Thomas Spence, writing for the Wall Street Journal, looks at the issue of the literacy gap between boys and girls: How to Raise Boys Who Read:
When I was a young boy, America's elite schools and universities were almost entirely reserved for males. That seems incredible now, in an era when headlines suggest that boys are largely unfit for the classroom. In particular, they can't read.
According to a recent report from the Center on Education Policy, for example, substantially more boys than girls score below the proficiency level on the annual National Assessment of Educational Progress reading test. This disparity goes back to 1992, and in some states the percentage of boys proficient in reading is now more than ten points below that of girls. The male-female reading gap is found in every socio-economic and ethnic category, including the children of white, college-educated parents.

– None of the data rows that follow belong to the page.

/-- R232 step 3: erg e is retired. -/
def Dev.ergRetired (d : Dev) (e : Nat) : Dev :=
  let d := (d.setRetiring none).enterStopped (ergFn e)
  let d := (d.set (Reg.ERG_STATUS_RETIRED e) 1).attend (Reg.ERG_ATTN_RETIRED e) (0x630 + e)
  d.tsuAttend Reg.TSU_ATTN_RETIRED

/-- R232 step 4, if a standby erg is to take over. -/
def Dev.standbySteps (d : Dev) (e : Nat) : Dev :=
  let s := d.get Reg.TSU_STANDBY_ERG
  if d.on Reg.TSU_STANDBY_AUTO && decide (s < 13) then d.takeStandby e s else d

/-- RETIREMENT_DRAINED (R232 steps 3 and 4). -/
def retirementDrained (d : Dev) : Dev :=
  match d.tsu.retiring with
  | none => d
  | some r => if d.ergBusy r.1 then d else (d.ergRetired r.1).standbySteps r.1

/-- TSU_STANDBY_WRITE (R232, R233). -/
def tsuStandbyWrite (who : Accessor) (e : Nat) (auto : Bool) (d : Dev) : Dev :=
  d.secureOnly who 0xB00010 (fun d =>
    let d := d.set Reg.TSU_STANDBY_AUTO (b2n auto)
    let known := decide (e < 13) || e == 15
    let stopped := e == 15 || d.stopped (ergFn e)
    let broken := e != 15 && d.on (Reg.ERG_STATUS_RETIRED e) && d.on (Reg.ERG_STATUS_SELFTEST_FAIL e)
    if !known || !stopped || broken then d.cfgReject who 0xB00010
    else
      let d := d.set Reg.TSU_STANDBY_ERG e
      let d := d.each (upFrom 0 13) (fun d k => d.set (Reg.ERG_STATUS_STANDBY k) (b2n (k == e)))
      if e = 15 then d else d.set (Reg.ERG_STATUS_RETIRED e) 0)

/-- TASK_DISPATCH. -/
def execTaskDispatch (s : State) : Host.Outcome State Fault Refusal := s.onDev taskDispatch
/-- TASK_END. -/
def execTaskEnd (c : Fin 104) (s : State) : Host.Outcome State Fault Refusal := s.onDev (taskEnd c.val)
/-- TASK_RUN: `entry` is the free entry the scheduler allocates. -/
def execTaskRun (job : Nat) (entry : Fin 4096) (s : State) : Host.Outcome State Fault Refusal :=
  s.onDev (taskRun job entry.val)
/-- TASK_WAKE. -/
def execTaskWake (job : Nat) (s : State) : Host.Outcome State Fault Refusal := s.onDev (taskWake job)
/-- TASK_FREE. -/
def execTaskFree (job : Nat) (s : State) : Host.Outcome State Fault Refusal := s.onDev (taskFree job)
/-- TSU_TICK. -/
def execTsuTick (s : State) : Host.Outcome State Fault Refusal := s.onDev tsuTick
/-- AFFINITY_HOLD_END. -/
def execAffinityHoldEnd (entry : Fin 4096) (s : State) : Host.Outcome State Fault Refusal :=
  s.onDev (affinityHoldEnd entry.val)
/-- ABORT_REQUEST. -/
def execAbortRequest (c : Fin 104) (s : State) : Host.Outcome State Fault Refusal := s.onDev (abortRequest c.val)
/-- ABORT_TIMEOUT. -/
def execAbortTimeout (c : Fin 104) (s : State) : Host.Outcome State Fault Refusal := s.onDev (abortTimeout c.val)
/-- RETIRE. -/
def execRetire (who : Accessor) (erg : Fin 16) (abort : Bool) (s : State) : Host.Outcome State Fault Refusal :=
  s.onDev (retire who erg.val abort)
/-- RETIREMENT_DRAINED. -/
def execRetirementDrained (s : State) : Host.Outcome State Fault Refusal := s.onDev retirementDrained
/-- TSU_STANDBY_WRITE. -/
def execTsuStandbyWrite (who : Accessor) (erg : Fin 16) (auto : Bool) (s : State) : Host.Outcome State Fault Refusal :=
  s.onDev (tsuStandbyWrite who erg.val auto)

end Sys2Proof.Machine
end

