-- ==== Sys2Proof/Machine/MemCmds.lean ====
section
/-! DEFINITION. The memory system's own commands: the window of PF BAR0 (R98), scrubbing (R126, R127), tracker expiry
(R123), hourly counts and injection (R131), and the end of a soft repair (R125). -/

namespace Sys2Proof.Machine

/-- R98: the internal byte address of window offset o. -/
def Dev.windowAddr (d : Dev) (o : Nat) : Nat := d.get Reg.GLB_MEMWIN_PAGE * 2 ^ 25 + o % 2 ^ 25

/-- R98, R406: the request of a window access. -/
def windowReq : Req := { world := false, ep := 80, func := some 0, reader := 7, own := false, win := 0 }

/-- R90, R97, R98, R119: the four bytes a window access at internal address a reads, zero where it is refused. A lost word
shows its stored data bits. An answer of another device is an operand. -/
def windowRead4 (a : Nat) (ext : Ext) (d : Dev) : Dev × Nat :=
  match d.target a with
  | .mem b =>
    let v := (dataOf (d.raw (b / 8))).toNat
    match d.readWord windowReq b with
    | (d, .data v) => (d, bitsOf v.toNat (8 * (a % 8)) 32)
    | (d, .poison) => (d, bitsOf v (8 * (a % 8)) 32)
    | (d, .uncorrectable) => (d, bitsOf v (8 * (a % 8)) 32)
    | (d, .err _) => (d, 0)
  | .remote _ _ =>
    match ext with
    | .word v => (d, bitsOf v.toNat (8 * (a % 8)) 32)
    | _ => (d, 0)
  | _ => (d, 0)

/-- R49, R98: a host read of the window: 4 or 8 bytes at an aligned offset; any other access reads zero. -/
def windowRead (o size : Nat) (e0 e1 : Ext) (d : Dev) : Dev :=
  if !d.served (.func 0) 0x2000000 then d
  else if o % 4 != 0 || !(size == 4 || size == 8) then d.send (.window o (leBytes 0 size))
  else
    let (d, lo) := windowRead4 (d.windowAddr o) e0 d
    if size == 4 then d.send (.window o (leBytes lo 4))
    else
      let (d, hi) := windowRead4 (d.windowAddr (o + 4)) e1 d
      d.send (.window o (leBytes lo 4 ++ leBytes hi 4))

/-- R85, R86, R98: four bytes written through the window. -/
def windowWrite4 (a v : Nat) (d : Dev) : Dev :=
  match d.target a with
  | .mem b => (d.writeNarrow windowReq b (BitVec.ofNat 72 (v * 256 ^ (a % 8))) true (15 * 2 ^ (a % 8))).1
  | _ => d

/-- R49, R98: a host write of the window. -/
def windowWrite (o size : Nat) (value : BitVec 64) (d : Dev) : Dev :=
  if !d.served (.func 0) 0x2000000 || o % 4 != 0 || !(size == 4 || size == 8) then d
  else
    let d := windowWrite4 (d.windowAddr o) (value.toNat % 2 ^ 32) d
    if size == 4 then d else windowWrite4 (d.windowAddr (o + 4)) (value.toNat / 2 ^ 32) d

/-- The on-chip words in scrub order (R89, R126): the first word of each run of regions, and the count up to its end. -/
def scrubWordAt (k : Nat) : Nat :=
  if k < 3407872 then k
  else if k < 10223616 then 0x10000000 / 8 + (k - 3407872)
  else if k < 15466496 then 0x20000000 / 8 + (k - 10223616)
  else 0x30000000 / 8 + (k - 15466496)

/-- The words of on-chip memory (R89). -/
def onChipWords : Nat := 16777216

/-- R447, R454: is a chest bank (mesa banks 32–39) in RETAIN? -/
def Dev.bankRetained (d : Dev) (b : Nat) : Bool := 32 ≤ b && d.power.retain.getLsbD (b - 32)

/-- R126: does the scrubber pass over a region: out of service, or a chest bank in RETAIN? -/
def Dev.scrubSkips (d : Dev) (r : Region) : Bool :=
  d.outOfService r.ctrl ||
    match r with
    | .mesa b => d.bankRetained b
    | _ => false

/-- The next place at or after k whose region is scrubbed; `n` bounds the regions passed over. -/
def Dev.nextScrub (d : Dev) (k : Nat) : Nat → Nat
  | 0 => onChipWords
  | n + 1 =>
    if onChipWords ≤ k then onChipWords
    else match regionOf (8 * scrubWordAt k) with
      | some r => if d.scrubSkips r then d.nextScrub (k + (r.firstWord + r.words - scrubWordAt k)) n else k
      | none => onChipWords

/-- R127, R119: one word scrubbed. -/
def Dev.scrubWord (d : Dev) (r : Region) (w : Nat) : Dev :=
  match classify (d.raw w) with
  | .clean => d
  | .corrected _ => d.trackCorrection r w true
  | .poison => d.bump (Reg.MEM_CTRL_POISON_SEEN r.ctrl)
  | .uncorrectable => d.detectUncorr r w 5

/-- The memory system's own data replaced. -/
def Dev.onRam (d : Dev) (f : MemState → MemState) : Dev := { d with ram := f d.ram }

/-- R126, R132: the end of an on-chip pass; the next pass runs at the interval set now. -/
def Dev.onChipPass (d : Dev) : Dev :=
  let h := d.get Reg.MEM_SCRUB_CFG_ONCHIP_H
  ((d.bump Reg.MEM_SCRUB_STATUS_ONCHIP_PASSES).onRam (fun m =>
    { m with scrubWord := 0, scrubHours := (h, m.scrubHours.2) })).raiseWorld 0x788 false

/-- R126: the on-chip scrubber reads its next word. -/
def scrubOnChip (d : Dev) : Dev :=
  if d.get Reg.MEM_SCRUB_CFG_ONCHIP_H = 0 then d
  else
    let k := d.nextScrub d.ram.scrubWord 240
    if onChipWords ≤ k then d.onChipPass
    else
      let w := scrubWordAt k
      let d := match regionOf (8 * w) with
        | some r => d.scrubWord r w
        | none => d
      if onChipWords ≤ k + 1 then d.onChipPass else d.onRam (fun m => { m with scrubWord := k + 1 })

/-- The groups of one stack (R93). -/
def hbmGroups : Nat := 80530636

/-- R126, R132: the end of an HBM pass. -/
def Dev.hbmPass (d : Dev) : Dev :=
  let h := d.get Reg.MEM_SCRUB_CFG_HBM_H
  ((d.bump Reg.MEM_SCRUB_STATUS_HBM_PASSES).onRam (fun m =>
    { m with scrubGroup := 0, scrubHours := (m.scrubHours.1, h) })).raiseWorld 0x788 false

/-- R126: the HBM patrol scrubber reads its next group; a stack that is not in service is passed over. -/
def scrubHbm (d : Dev) : Dev :=
  if d.get Reg.MEM_SCRUB_CFG_HBM_H = 0 then d
  else
    let live (s : Nat) : Bool := d.get (Reg.HBM_STACK_STATE s) == 2 && !d.outOfService (195 + s)
    let k := d.ram.scrubGroup
    let k := if k < hbmGroups && !live 0 then hbmGroups else k
    let k := if hbmGroups ≤ k && !live 1 then 2 * hbmGroups else k
    if 2 * hbmGroups ≤ k then d.hbmPass
    else
      let s := k / hbmGroups
      let g := k % hbmGroups
      let d := d.countRead (s, g)
      let d := d.each (upFrom (hbmBase s / 8 + 32 * g) 32) (fun d w => d.scrubWord (.hbm s) w)
      if 2 * hbmGroups ≤ k + 1 then d.hbmPass else d.onRam (fun m => { m with scrubGroup := k + 1 })

/-- R123: 24 hours of short time. -/
def dayUnits : Nat := 86400 * 10 ^ 9 * 2 ^ 16

/-- R123: the entry of word w in the tracker of controller n is freed after 24 h without a correction. -/
def trackerExpiry (n w : Nat) (d : Dev) : Dev :=
  let ts := d.tracker n
  if ts.any (fun t => t.word == w && decide (dayUnits ≤ (d.now - t.time).toNat)) then
    d.setTracker n (ts.filter (fun t => t.word != w))
  else d

/-- R131: an hour ends: each CORR_HOUR takes the count of the hour, held at its field's largest value, and MEM_CORR_HIGH
follows. -/
def corrHourEnd (d : Dev) : Dev :=
  let counts := d.ram.hourCount
  let d := d.each (upFrom 0 197) (fun d n =>
    d.set (Reg.MEM_CTRL_CORR_HOUR n) (min (lookup (fun _ => 0) counts n) 65535))
  (d.onRam (fun m => { m with hourCount := [] })).relevel 0x786

/-- R131: ARM. -/
def injectArm (d : Dev) : Dev := d.set Reg.MEM_INJECT_ARMED 1

/-- R125: the words of the groups that have a burst in the DRAM row of word w of stack s. -/
def dramRowWords (s w : Nat) : List Nat :=
  let o := w - hbmBase s / 8
  let g := o / 32
  let row := (5 * (g / 32) + o % 32 * 80 / 512) / 16
  let hs := (upFrom (16 * row / 5) 5).filter (fun h => decide (16 * row ≤ 5 * h + 4) && decide (5 * h ≤ 16 * row + 15))
  hs.foldr (fun h a =>
    let g' := 32 * h + g % 32
    (if g' < hbmGroups then upFrom (hbmBase s / 8 + 32 * g') 32 else []) ++ a) []

/-- R125, R131: SPARES_LEFT of a stack: the lowest count over its pseudo-channels. -/
def Dev.hbmSpares (d : Dev) (s : Nat) : Nat :=
  minD 255 ((upFrom 0 32).map (fun pc => d.get (Reg.HBM_STACK_PC_REPAIRS_LEFT s pc)))

/-- R96, R125, R132: the first soft repair in progress on a pseudo-channel ends; `left` is the count of resources the
stack then reports. -/
def hbmRepairComplete (s pc left : Nat) (d : Dev) : Dev :=
  match d.ram.repairs.find? (fun x => x.1 == s && x.2.1 == pc) with
  | none => d
  | some x =>
    let d := d.onRam (fun m => { m with repairs := m.repairs.erase x })
    let d := d.each (dramRowWords s x.2.2) Dev.correctInPlace
    let d := (d.bump (Reg.HBM_STACK_REPAIRS s)).set (Reg.HBM_STACK_PC_REPAIRS_LEFT s pc) left
    let d := d.set (Reg.MEM_CTRL_SPARES_LEFT (195 + s)) (d.hbmSpares s)
    (d.attend (Reg.HBM_STACK_ATTN_REPAIR s) 0x789).memEvent 0x782 (d.secureWord (.hbm s) x.2.2)

/-- MEMORY_WINDOW_READ (R98). -/
def execMemoryWindowRead (off : BitVec 25) (size : Nat) (e0 e1 : Ext) (s : State) : Host.Outcome State Fault Refusal :=
  s.onDev (windowRead off.toNat size e0 e1)
/-- MEMORY_WINDOW_WRITE (R98). -/
def execMemoryWindowWrite (off : BitVec 25) (size : Nat) (value : BitVec 64) (s : State) :
    Host.Outcome State Fault Refusal := s.onDev (windowWrite off.toNat size value)
/-- TRACKER_ENTRY_EXPIRY (R123). -/
def execTrackerEntryExpiry (n : Fin 197) (word : Nat) (s : State) : Host.Outcome State Fault Refusal :=
  s.onDev (trackerExpiry n.val word)
/-- SCRUB_READ (R126): of HBM or on chip. -/
def execScrubRead (hbm : Bool) (s : State) : Host.Outcome State Fault Refusal :=
  s.onDev (if hbm then scrubHbm else scrubOnChip)
/-- CORR_HOUR_END (R131). -/
def execCorrHourEnd (s : State) : Host.Outcome State Fault Refusal := s.onDev corrHourEnd
/-- MEM_INJECT_ARM (R131). -/
def execMemInjectArm (who : Accessor) (s : State) : Host.Outcome State Fault Refusal :=
  s.onDev (fun d => d.secureOnly who Reg.MEM_INJECT_ARMED.off injectArm)
/-- HBM_REPAIR_COMPLETE (R125). -/
def execHbmRepairComplete (stack : Fin 2) (pc : Fin 32) (left : BitVec 8) (s : State) :
    Host.Outcome State Fault Refusal := s.onDev (hbmRepairComplete stack.val pc.val left.toNat)

end Sys2Proof.Machine
end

The good news is that influential people have noticed this problem. The bad news is that many of them have perfectly awful ideas for solving it.
The solution seems to be a steady stream of silly and gross books that pander to young boys and rather than encouraging them to grow and stretch their minds, actually promote them remaining immature indefinitely. The problem, rightly pointed out, is not that books need to be gross or vulgar for boys to read them. The bigger problem is that boys have competition for their attention from video games and other electronic media that require little thought.
I will affirm this as well. I read far less than I used to and some of that has to do with having a large family but a lot of that has to do with electronic media. I play more than my fair share of video games and I also read a lot on the internet. Reading blogs is different than reading a book. Blogs have to make their point in a few paragraphs, books have hundreds of pages. The best thing we can do to get our sons to read is to get them unplugged. Easier said than done.
1 comment:
I had to lol at the comment in the article about Jane Austen. Ben will be reading Pride and Prejudice this year....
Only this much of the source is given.